**About this exercise:** Please reproduce exactly the lines that begin the listing below, up to and including the line where "theorem toNat_brightSample (bq" occurs.
---------- The input
/-- Settles O21: the body of UNPACK writes each pixel's bit and draws active cells only. -/
theorem unpackReadsThePixelBits : Obligations.UnpackReadsThePixelBits :=
  frameCommandRule_of_frameBody rfl rfl fun s _ =>
    ⟨rfl, fun _ hy _ hx => monoAt_unpackBody_px s hx hy, (unpackBody_draws s).mono⟩

/-- Settles O22: PACK keeps the state ready, so both bodies run, and the second undoes the first. -/
theorem unpackAfterPackRestoresMono : Obligations.UnpackAfterPackRestoresMono := fun s hready =>
  have hready' : (packBody s).ready := hready
  ⟨packBody s, unpackBody (packBody s), exec_of_ready rfl hready, exec_of_ready rfl hready', rfl,
    monoAt_unpackBody_packBody s⟩

/-- Settles O23: UNPACK keeps the state ready, so both bodies run, and the second undoes the first on every
pixel bit. -/
theorem packAfterUnpackRestoresPacked : Obligations.PackAfterUnpackRestoresPacked := fun s hready =>
  have hready' : (unpackBody s).ready := hready
  ⟨unpackBody s, packBody (unpackBody s), exec_of_ready rfl hready, exec_of_ready rfl hready',
    fun _ hy _ hc _ hk => getLsbD_packBody_unpackBody s hy hc hk, packedAt_packBody_unpackBody s⟩

end Sys2Proof.Machine
end

section
/-! PROOFS. The tone adjustments (41_tone_binarize.md section 1): the sample maps of ADJC and ADJB as the integer
formulas of R91 and R92, and what follows from the formulas (R93). -/

namespace Sys2Proof.Machine

open Sys2Proof.Spec

/-! ## The sample maps as integers -/

theorem clamp_eq (v : Int) : clamp v 0 255 = max 0 (min 255 v) := by
  unfold clamp
  split_ifs <;> omega

theorem toNat_toSample (v : Int) : ((toSample v).toNat : Int) = max 0 (min 255 v) := by
  rw [toSample, clamp_eq, BitVec.toNat_ofNat]
  omega

theorem toNat_contrastSample (cq : Half) (v : Byte) :
    ((contrastSample cq v).toNat : Int) = contrast cq.toNat v.toNat := toNat_toSample _

theorem toNat_brightSample (bq : Half) (v : Byte) :
    ((brightSample bq v).toNat : Int) = bright bq.toNat v.toNat := toNat_toSample _

/-! ## The formulas (41_tone_binarize.md R91 (a), (c), R92 (a), R93) -/

section Formulas

variable {q v v' : Int}

theorem contrast_mono (hq : 0 ≤ q) (h : v ≤ v') : contrast q v ≤ contrast q v' := by
  have hdeviation : (v - 128) * q ≤ (v' - 128) * q := mul_le_mul_of_nonneg_right (by omega) hq
  have hlevel := Int.ediv_le_ediv (show (0 : Int) < 256 by decide) (add_le_add_right hdeviation (128 * 256))
  exact max_le_max_left 0 (min_le_min_left 255 hlevel)

theorem bright_mono (hq : 0 ≤ q) (h : v ≤ v') : bright q v ≤ bright q v' :=
  max_le_max_left 0 (min_le_min_left 255
    (Int.ediv_le_ediv (by decide) (mul_le_mul_of_nonneg_right h hq)))

theorem contrast_midGray (q : Int) : contrast q 128 = 128 := by simp [contrast]

theorem contrast_one (h0 : 0 ≤ v) (h255 : v ≤ 255) : contrast 256 v = v := by
  unfold contrast
  omega

theorem bright_one (h0 : 0 ≤ v) (h255 : v ≤ 255) : bright 256 v = v := by
  unfold bright
  omega

end Formulas

theorem byte_eq_of_int_eq {a b : Byte} (h : (a.toNat : Int) = b.toNat) : a = b :=
  BitVec.eq_of_toNat_eq (Int.ofNat.inj h)

/-- The contrast pivot is a fixed point of the sample map, whatever the multiplier. -/
theorem contrastSample_midGray (cq : Half) : contrastSample cq 128 = 128 :=
  byte_eq_of_int_eq ((toNat_contrastSample cq 128).trans (contrast_midGray _))

/-- At the multiplier 1.0 contrast changes no sample. -/
theorem contrastSample_one (v : Byte) : contrastSample one88 v = v :=
  byte_eq_of_int_eq ((toNat_contrastSample one88 v).trans (contrast_one (by omega) (by omega)))

/-- At the multiplier 1.0 brightness changes no sample. -/
theorem brightSample_one (v : Byte) : brightSample one88 v = v :=
  byte_eq_of_int_eq ((toNat_brightSample one88 v).trans (bright_one (by omega) (by omega)))

theorem contrastSample_mono (cq : Half) {v v' : Byte} (h : v.toNat ≤ v'.toNat) :
    (contrastSample cq v).toNat ≤ (contrastSample cq v').toNat := by
  have hmap := contrast_mono (q := cq.toNat) (by omega) (Int.ofNat_le.mpr h)
  rw [← toNat_contrastSample, ← toNat_contrastSample] at hmap
  exact Int.ofNat_le.mp hmap

theorem brightSample_mono (bq : Half) {v v' : Byte} (h : v.toNat ≤ v'.toNat) :
    (brightSample bq v).toNat ≤ (brightSample bq v').toNat := by
  have hmap := bright_mono (q := bq.toNat) (by omega) (Int.ofNat_le.mpr h)
  rw [← toNat_brightSample, ← toNat_brightSample] at hmap
  exact Int.ofNat_le.mp hmap

/-! ## The active cells after the two commands -/

section Bodies

variable (s : State) {i : Nat}

theorem grayAt_adjcBody_active (hi : i < s.w * s.h) :
    (adjcBody s).grayAt i = contrastSample s.regs.contrast (s.grayAt i) := by
  rw [State.grayAt_adjcBody, if_pos hi]
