/-- A STORE_DATA that has words waiting to be moved (R175, R178): those of a WRITE still to be written, how many are still to
move, and those of a READ that have been read, in address order. -/
structure Transfer where
  words : List Word
  left : Nat
  got : List Word
deriving DecidableEq, Repr

/-- The Sample Store: its words in one canonical form (addresses strictly rising, no word listed that is zero, which an
unlisted word reads as, R179), the bounds (R170), the rights (R173), the channels (R174), the words that STORE_DATA has waiting
and the bulk pointer (R178), whether it is initialising and since when (R179), and for each stream requester the moment of its last
post, if what it posted was not withdrawn or known to be served since (R177, R181). -/
structure Store where
  words : List (Nat × Word)
  u0 : Nat
  u1 : Nat
  chimeRights : PerLink Right
  clipRights : PerLink Right
  shiftRights : PerLink Right
  channels : PerLink (Option Channel)
  waiting : PerLink (Option Transfer)
  pointer : Link
  initialising : Bool
  initAt : Time
  posted : List (Option Time)
deriving DecidableEq, Repr

/-! ## Link Block (chapter 10) -/

/-- The statuses of a reply (R185). -/
inductive Status where
  | done | accepted | wait | unknownOrder | notPermitted | badOperand | full | inUse | locked | notReady | noSuch
deriving DecidableEq, Repr

/-- A reply: its status, its result length and its results. Only a STORE_DATA reply's length is not its number of result
bytes (R200). -/
structure Reply where
  status : Status
  length : Nat
  results : List Byte
deriving DecidableEq, Repr

/-- A link's reply slot (R183): a reply held, or NOT_READY_YET with the answer that the owning block is to fill it with. -/
inductive Slot where
  | held (r : Reply)
  | pending (answer : Reply)
deriving DecidableEq, Repr

/-- The reason of a TA_MISSED (R100). -/
inductive MissReason where
  | noRegion | busy
deriving DecidableEq, Repr

/-- The causes of a discard (R113). -/
inductive DiscardCause where
  | retune | program | trafficOff | region | power | hubReset
deriving DecidableEq, Repr

/-- An advisory: its kind and detail (R189). -/
inductive Advisory where
  | taMissed (reason : MissReason) (source : TrafficSource)
  | placementFallback (st : StationId) (state : CallPhase)
  | shiftDiscarded (cause : DiscardCause) (left : ShiftState) (fill : Nat)
  | portLost (p : Port)
  | descriptorInvalidated (indices : BitVec 32)
  | voicePreempted (v : Fin 4) (old new : Nat)
deriving DecidableEq, Repr

/-- What the Link Block holds for one link: reply slot (R183), the bytes shifted out in the last select period (R182), enable sets
(R187), latch (R188), advisory list (R189) and restart flag (R193). A set of conditions has bit c for condition c. -/
structure LinkState where
  slot : Slot
  shifted : Option (List Byte)
  riseEnable : BitVec 16
  fallEnable : BitVec 16
  riseLatch : BitVec 16
  fallLatch : BitVec 16
  advisories : List Advisory
  restart : Bool
deriving DecidableEq, Repr

/-! ## Power Control (chapter 11) -/

inductive PowerState where
  | run | quiet | sleep
deriving DecidableEq, Repr

/-- The last entry cause (R195, R196). -/
inductive EntryCause where
  | power | ignition | chime | jack | call
deriving DecidableEq, Repr

/-- The ignition sense level (R196, R199): low, or high, with the moment at which it falls, if it will. -/
inductive Sense where
  | low
  | high (falls : Option Time)
deriving DecidableEq, Repr

/-- Power Control (R194 to R198). The refresh timer, while it runs, is the moment it started and the interval in minutes it
counts toward. The amplifier enable is asserted exactly in RUN and is computed. -/
structure Power where
  state : PowerState
  entry : Option EntryCause
  wakeIgnition : Bool
  wakeChime : Bool
  wakeJack : Bool
  wakeCall : Bool
  interval : Nat
  timer : Option (Time × Nat)
  ignition : Sense
deriving DecidableEq, Repr

/-! ## The machine -/

structure State where
  pending : List Instr
  clock : Clock
  ports : Ports
  table : ClaimTable
  mix : Mix
  tunA : TunerA
  tunB : TunerB
  radio : Radio
  traffic : Traffic
  shift : ShiftBuffer
  call : Call
  stations : Stations
  chime : Chime
  store : Store
  links : PerLink LinkState
  power : Power
deriving DecidableEq, Repr

/-- The hub never stops with a fault: the manual gives every event an outcome, so there is no reason to name. -/
inductive Fault where
deriving DecidableEq, Repr

/-- The reasons for which a command has no meaning in the model. -/
inductive Refusal where
  /-- Raised by `exec` alone, for a command of the table that has no meaning yet. Safe: nothing can be proved of its effect.
  No arm raises it now. -/
  | notModelled (mnemonic : String)
deriving DecidableEq, Repr

/-! ## Updates, one for each field -/

namespace State

def withPending (s : State) (x : List Instr) : State := { s with pending := x }
def withClock (s : State) (x : Clock) : State := { s with clock := x }
def withPorts (s : State) (x : Ports) : State := { s with ports := x }
def withTable (s : State) (x : ClaimTable) : State := { s with table := x }
def withMix (s : State) (x : Mix) : State := { s with mix := x }
def withTunA (s : State) (x : TunerA) : State := { s with tunA := x }
def withTunB (s : State) (x : TunerB) : State := { s with tunB := x }
def withRadio (s : State) (x : Radio) : State := { s with radio := x }
def withTraffic (s : State) (x : Traffic) : State := { s with traffic := x }
def withShift (s : State) (x : ShiftBuffer) : State := { s with shift := x }
def withCall (s : State) (x : Call) : State := { s with call := x }
def withStations (s : State) (x : Stations) : State := { s with stations := x }
def withChime (s : State) (x : Chime) : State := { s with chime := x }
def withStore (s : State) (x : Store) : State := { s with store := x }
def withLinks (s : State) (x : PerLink LinkState) : State := { s with links := x }
def withPower (s : State) (x : Power) : State := { s with power := x }

end State

/-! ## Power-on values -/

def Converter.empty : Converter := { buffer := [], started := false, phase := 0, step := 0 }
--------------------
**Written solution:**
/-- Settles O21: the body of UNPACK writes each pixel's bit and draws active cells only. -/
theorem unpackReadsThePixelBits : Obligations.UnpackReadsThePixelBits :=
  frameCommandRule_of_frameBody rfl rfl fun s _ =>
    ⟨rfl, fun _ hy _ hx => monoAt_unpackBody_px s hx hy, (unpackBody_draws s).mono⟩

/-- Settles O22: PACK keeps the state ready, so both bodies run, and the second undoes the first. -/
theorem unpackAfterPackRestoresMono : Obligations.UnpackAfterPackRestoresMono := fun s hready =>
  have hready' : (packBody s).ready := hready
  ⟨packBody s, unpackBody (packBody s), exec_of_ready rfl hready, exec_of_ready rfl hready', rfl,
    monoAt_unpackBody_packBody s⟩

/-- Settles O23: UNPACK keeps the state ready, so both bodies run, and the second undoes the first on every
pixel bit. -/
theorem packAfterUnpackRestoresPacked : Obligations.PackAfterUnpackRestoresPacked := fun s hready =>
  have hready' : (unpackBody s).ready := hready
  ⟨unpackBody s, packBody (unpackBody s), exec_of_ready rfl hready, exec_of_ready rfl hready',
    fun _ hy _ hc _ hk => getLsbD_packBody_unpackBody s hy hc hk, packedAt_packBody_unpackBody s⟩

end Sys2Proof.Machine
end

section
/-! PROOFS. The tone adjustments (41_tone_binarize.md section 1): the sample maps of ADJC and ADJB as the integer
formulas of R91 and R92, and what follows from the formulas (R93). -/

namespace Sys2Proof.Machine

open Sys2Proof.Spec

/-! ## The sample maps as integers -/

theorem clamp_eq (v : Int) : clamp v 0 255 = max 0 (min 255 v) := by
  unfold clamp
  split_ifs <;> omega

theorem toNat_toSample (v : Int) : ((toSample v).toNat : Int) = max 0 (min 255 v) := by
  rw [toSample, clamp_eq, BitVec.toNat_ofNat]
  omega

theorem toNat_contrastSample (cq : Half) (v : Byte) :
    ((contrastSample cq v).toNat : Int) = contrast cq.toNat v.toNat := toNat_toSample _

theorem toNat_brightSample (bq : Half) (v : Byte) :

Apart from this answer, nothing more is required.